I did mention I love crocheting in cold weather, right? Good. :)
The other pattern Mom bought was the High Top Crocheted Boots pattern. You know, she loves slippers but I have yet to see her wear them. In the cold she wears thick socks and tennies, in the heat (depending on the plans for that day) it's flips flops or a pair of garden clogs. Anything in between the two extremes finds her barefoot. But not slippers. Oh well, I hope she'll wear them just because they are so comfy looking.
I almost forgot to add! My boys love getting winter stuff so every year I make them new hats and mittens. Every year they love the hats and quickly discard the mittens when they impede the snow fun. This year I was brilliant, genius even, I made them fingerless gloves! Simple and easy - k1,p1 ribbing for the cuff, a few rows of stockinette, work a thumb, then a few more rows stockinette. Of course it was slightly more involved than that, but you get what I'm saying. 1 pair took me about an hour. I'm making some more later tonight :)
Friday, August 20, 2010
I used to be a neutral kind of girl. I loved t-shirts and jeans, tennis shoes, work boots, or non descript sandals. One day I learned about wonderful things, beautiful things, very girly things like make up, hair styling with mousse, pretty dresses in bright colors and zomg, high heels. I fell in love with shoes. I have a pair for every occasion and I'm only slightly ashamed to admit it. My dentist and his hygienist even noticed and commented on my array of cute shoes. I felt an odd mixture of embarrassed and flattered. They never said it was a good thing. I suppose if I'm going to have a purely feminine flaw, shoes are among the most acceptable.

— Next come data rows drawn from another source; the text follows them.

theorem passSlotOn_inside : Inside State.passSlotOn where
  blind u t := by
    simp only [State.passSlotOn]
    rw [show (u.withTraffic t).scan = u.scan from rfl]
    split
    · rfl
    · rename_i l tag rest h
      exact (grantSlot_inside l tag).blind { u with scan := { u.scan with waitList := rest } } t
  keeps u := by
    simp only [State.passSlotOn]
    split
    · rfl
    · rename_i l tag rest h
      exact (grantSlot_inside l tag).keeps { u with scan := { u.scan with waitList := rest } }

theorem passSlotsOn_inside (n : Nat) : Inside fun s => s.passSlotsOn n := by
  induction n with
  | zero => exact Inside.id
  | succ n ih => exact passSlotOn_inside.comp ih

theorem leaveWaitList_inside (l : Lane) (tag : Tag) : Inside fun s => s.leaveWaitList l tag := ⟨fun _ _ => rfl, fun _ => rfl⟩

theorem dropJob_inside (l : Lane) (tag : Tag) : Inside fun s => s.dropJob l tag where
  blind u t := (passSlotsOn_inside _).blind
    { u with scorer := { u.scorer with queues := u.scorer.queues.set l ((u.scorer.queues.get l).filter fun j => !(j.tag == tag)) } } t
  keeps u := (passSlotsOn_inside _).keeps
    { u with scorer := { u.scorer with queues := u.scorer.queues.set l ((u.scorer.queues.get l).filter fun j => !(j.tag == tag)) } }

theorem failScan_inside (l : Lane) (tag : Tag) (r : FailReason) : Inside fun s => s.failScan l tag r :=
  Inside.modPiece _ _ _

theorem withdrawLane_inside (l : Lane) : Inside fun s => s.withdrawLane l where
  blind u t := (passSlotsOn_inside _).blind
    { u.modLane l fun x => { x with list := x.list.map jamScan } with
      scan := { u.scan with waitList := u.scan.waitList.filter fun e => !(e.1 == l) }
      scorer := { u.scorer with queues := u.scorer.queues.set l [] } }
    t
  keeps u := (passSlotsOn_inside _).keeps
    { u.modLane l fun x => { x with list := x.list.map jamScan } with
      scan := { u.scan with waitList := u.scan.waitList.filter fun e => !(e.1 == l) }
      scorer := { u.scorer with queues := u.scorer.queues.set l [] } }

theorem abandonScan_inside (l : Lane) (tag : Tag) : Inside fun s => s.abandonScan l tag where
  blind u t := by
    simp only [State.abandonScan]
    rw [show (u.withTraffic t).piece? l tag = u.piece? l tag from rfl]
    split
    · rfl
    · rfl
    · rfl
    · exact ((failScan_inside l tag _).comp (dropJob_inside l tag)).blind u t
    · rfl
    · rfl
    · rfl
  keeps u := by
    simp only [State.abandonScan]
    split
    · rfl
    · rfl
    · rfl
    · exact ((failScan_inside l tag _).comp (dropJob_inside l tag)).keeps u
    · rfl
    · rfl
    · rfl

theorem settleScan_inside (l : Lane) (tag : Tag) : Inside fun s => s.settleScan l tag where
  blind u t := by
    simp only [State.settleScan]
    rw [show (u.withTraffic t).piece? l tag = u.piece? l tag from rfl]
    split
    · rfl
    · rfl
    · exact ((failScan_inside l tag _).comp (dropJob_inside l tag)).blind u t
    · rfl
  keeps u := by
    simp only [State.settleScan]
    split
    · rfl
    · rfl
    · exact ((failScan_inside l tag _).comp (dropJob_inside l tag)).keeps u
    · rfl

/-! ### Feed rate and lane states -/

/-- A lane's FEED frame takes one place at most. -/
theorem State.feedActs_length (s : State) (l : Lane) : (s.feedActs l).length ≤ 1 := by
  unfold State.feedActs; split <;> simp

/-- The feed rate worked out afresh where the ACT queue has a place (R159, R160). -/
theorem Effect.thenRate {s t u : State} {r : List OutFrame} {a : Lane → List OutFrame} (h : Effect s t u r a) (l : Lane)
    (hp : t.Places l 1) : Effect s (t.updateRate l) (u.modLane l LaneS.rated) r (bothActs a (actsFor l (u.feedActs l))) := by
  have e := State.eq_withTraffic h.quiet
  have e1 : t.lane l = u.lane l := by rw [e]; rfl
  unfold State.updateRate State.feedActs
  simp only [e1]
  split
  · rename_i hr
    simp only [actsFor_nil, bothActs_noActs_right]
    refine h.as ?_
    have : LaneS.rated (u.lane l) = u.lane l := by unfold LaneS.rated; rw [hr]
    have h2 : u.modLane l LaneS.rated = u := by
      unfold State.modLane
      rw [show u.lanes.get l = u.lane l from rfl, this]
      simp only [State.lane, PerLane.set_get]
    rw [h2]
  · have h2 := (h.thenLane l fun x => { x with feedRate := (u.lane l).wantedRate }).thenAct l (.feed (u.lane l).wantedRate)
    have hroom : (t.link.act.get l).length < Config.actDepth := by unfold State.Places at hp; omega
    have e3 : (t.modLane l fun x => { x with feedRate := (u.lane l).wantedRate }).placeAct l (.feed (u.lane l).wantedRate)
        = (t.modLane l fun x => { x with feedRate := (u.lane l).wantedRate }).joinAct l (.feed (u.lane l).wantedRate) := by
      unfold State.placeAct
      rw [if_pos (by exact hroom)]
    rw [e3]
    have e4 : (u.modLane l fun x => { x with feedRate := (u.lane l).wantedRate }) = u.modLane l LaneS.rated := rfl
    rw [e4] at h2
    exact h2

/-- The reservations after an effect are those of the part it names. -/
theorem Effect.reserved {s t u : State} {r : List OutFrame} {a : Lane → List OutFrame} (h : Effect s t u r a) :
    t.reports.reserved = u.reports.reserved := by rw [State.eq_withTraffic h.quiet]; rfl

/-- A lane takes a state other than JAMMED (R45). -/
theorem Effect.thenState {s t u : State} {r : List OutFrame} {a : Lane → List OutFrame} (h : Effect s t u r a) (l : Lane)
    (st : LaneState) (hs : t.Slots 1) : Effect s (t.laneTo l st) (u.entered l st) (r ++ u.laneNotice l st) a := by
  have e := State.eq_withTraffic h.quiet
  have h1 := (h.thenLane l fun x => { x with state := st }).thenLatches 0x001#11
  have h2 := h1.thenNotice (k := .lane) (m := .lane l (u.lane l).state st (u.lane l).list.length) hs
  have e1 : t.lane l = u.lane l := by rw [e]; rfl
  have e2 : t.laneTo l st = State.notice (State.withLatches (t.modLane l fun x => { x with state := st }) 0x001#11) .lane
      (.lane l (u.lane l).state st (u.lane l).list.length) := by
    unfold State.laneTo
    rw [e1]
    simp only [State.setLatch_lane, State.modLane_lane, e1]
    rfl
  rw [e2]
  exact h2

/-- A drained lane stops (R48). -/
theorem Effect.thenDrain {s t u : State} {r : List OutFrame} {a : Lane → List OutFrame} (h : Effect s t u r a) (l : Lane)
    (hs : t.Slots 1) : Effect s (t.drain l) (u.settled l) (r ++ u.settledNotice l) a := by
  have e := State.eq_withTraffic h.quiet
  have e1 : t.lane l = u.lane l := by rw [e]; rfl
  unfold State.drain State.settled State.settledNotice LaneS.drained
  rw [e1]
  split
  · have h1 := (h.thenLane l fun x => { x with eye := .idle, window := none, forwardMark := none }).thenState l .stopped hs
    have e2 : State.laneNotice (u.modLane l fun x => { x with eye := .idle, window := none, forwardMark := none }) l .stopped
        = u.laneNotice l .stopped := by
      unfold State.laneNotice
      rw [State.modLane_lane]
      rfl
    rw [e2] at h1
    exact h1
  · simpa using h

/-! ### A jam (R58) -/

/-- Slots passed on touch neither the link nor the reports (R72). -/
theorem passSlotsOn_keeps (n : Nat) (v : State) : (v.passSlotsOn n).reports = v.reports ∧ (v.passSlotsOn n).link = v.link := by
  induction n generalizing v with
  | zero => exact ⟨rfl, rfl⟩
  | succ n ih =>
    rw [State.passSlotsOn]
    have : v.passSlotOn.reports = v.reports ∧ v.passSlotOn.link = v.link := by
      unfold State.passSlotOn
      split
      · exact ⟨rfl, rfl⟩
      · unfold State.grantSlot; split <;> [exact ⟨rfl, rfl⟩; (split <;> exact ⟨rfl, rfl⟩)]
    exact ⟨(ih _).1.trans this.1, (ih _).2.trans this.2⟩

/-- A withdrawal touches neither the link nor the reports (R75). -/
theorem withdrawLane_keeps (u : State) (l : Lane) : (u.withdrawLane l).reports = u.reports ∧ (u.withdrawLane l).link = u.link := by
  unfold State.withdrawLane
  exact ⟨(passSlotsOn_keeps _ _).1, (passSlotsOn_keeps _ _).2⟩

/-- A closed batch leaves the reservations (R26). -/
theorem batchTaken_reserved (u : State) : u.batchTaken.reports.reserved = u.reports.reserved := by
  unfold State.batchTaken State.announced; split <;> [rfl; (split <;> rfl)]

/-- A closed batch takes one slot at most (R26). -/
theorem batchSent_length (u : State) : u.batchSent.length ≤ 1 := by
  unfold State.batchSent State.announcement; split <;> [simp; (split <;> simp)]

/-- A notice takes one slot at most (R24). -/
theorem announcement_length (u : State) (k : NoticeClass) (m : NoticeMsg) : (u.announcement k m).length ≤ 1 := by
  unfold State.announcement; split <;> simp

/-- A notice leaves the reservations (R24). -/
theorem announced_reserved (u : State) (k : NoticeClass) : (u.announced k).reports.reserved = u.reports.reserved := by
  unfold State.announced; split <;> rfl

/-- The frames of a jam depend on the link and the reports alone. -/
theorem jamFrames_eq {u v : State} (h1 : u.reports = v.reports) (h2 : u.link = v.link) :
    u.batchSent = v.batchSent ∧ ∀ k m, u.batchTaken.announcement k m = v.batchTaken.announcement k m := by
  unfold State.batchSent State.batchTaken State.announced State.announcement State.classOn
  rw [h1, h2]
  refine ⟨rfl, fun k m => ?_⟩
  split <;> [simp [h1, h2]; (split <;> simp [h1, h2])]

Since I can't go get a new pair of shoes every time I want to spice up my wardrobe and I refuse to do anything permanent to my darling heels, I fell back on crochet. As I often do :) I love the vintage look and I wanted to make a pair of spats. They would change the whole look of the outfit/shoes and yet be easily washed and stored when not needed. We can't forget how deeply cold it gets here in the winter months... and spring... and fall... I don't want to wear boots all the time. These keep my poor feet a little warmer in my pumps. See? not completely frivolous.
Alrighty, project identified! Now, to make them.
Here's what I did, forgive me if I make little sense but they look good in the end. Make sure of your gauge, my dear hookers, or you run the risk of floppy sagging spats. No girl wants THAT. It's worked from the top down in a flat panel, buttonholes spaced out over one edge.
fingering weight cotton thread
12 1/2inch buttons
Measure around your leg where you want the top of the spat to be. Using your gauge, figure the number of stitches. Mine was 72, but I'm a big girl. To keep it all straight and clear, I'll be using my own measurements for the pattern but you can adjust it super easily to fit your own. The even rows should all have the same number of stitches as your chain row and then it should be 1 more stitch per increase row. Like I said, easy. Make your buttonholes as big as you need for your button size by adding another 'ch 1, sk 1' keeping in mind the stretchy nature of crochet. Place however many you desire evenly down one edge.
Chain 72 +2, and hdc in the 3rd ch from the hook, ch 1, sk 1, hdc to the end of the row. (the 'ch 1, sk 1' forms a button hole)
Hdc evenly for 4 rows, then repeat the button hole making sure to keep it on the same edge as the first. I repeated these 5 rows (button hole row + 4 even rows) then one more button hole row, for 11 rows, 3 button holes, and still 72 sts across.
From here on out I increased 1 st at the end or each row (increase is 2 hdc in the last st), still placing button holes on the same edge til I had 6 total, ending on the last buttonhole row.
This should be 26 rows, 6 button holes, and 84 sts across. Sew each button on the opposite edge from the button holes, sew in all loose ends and button up!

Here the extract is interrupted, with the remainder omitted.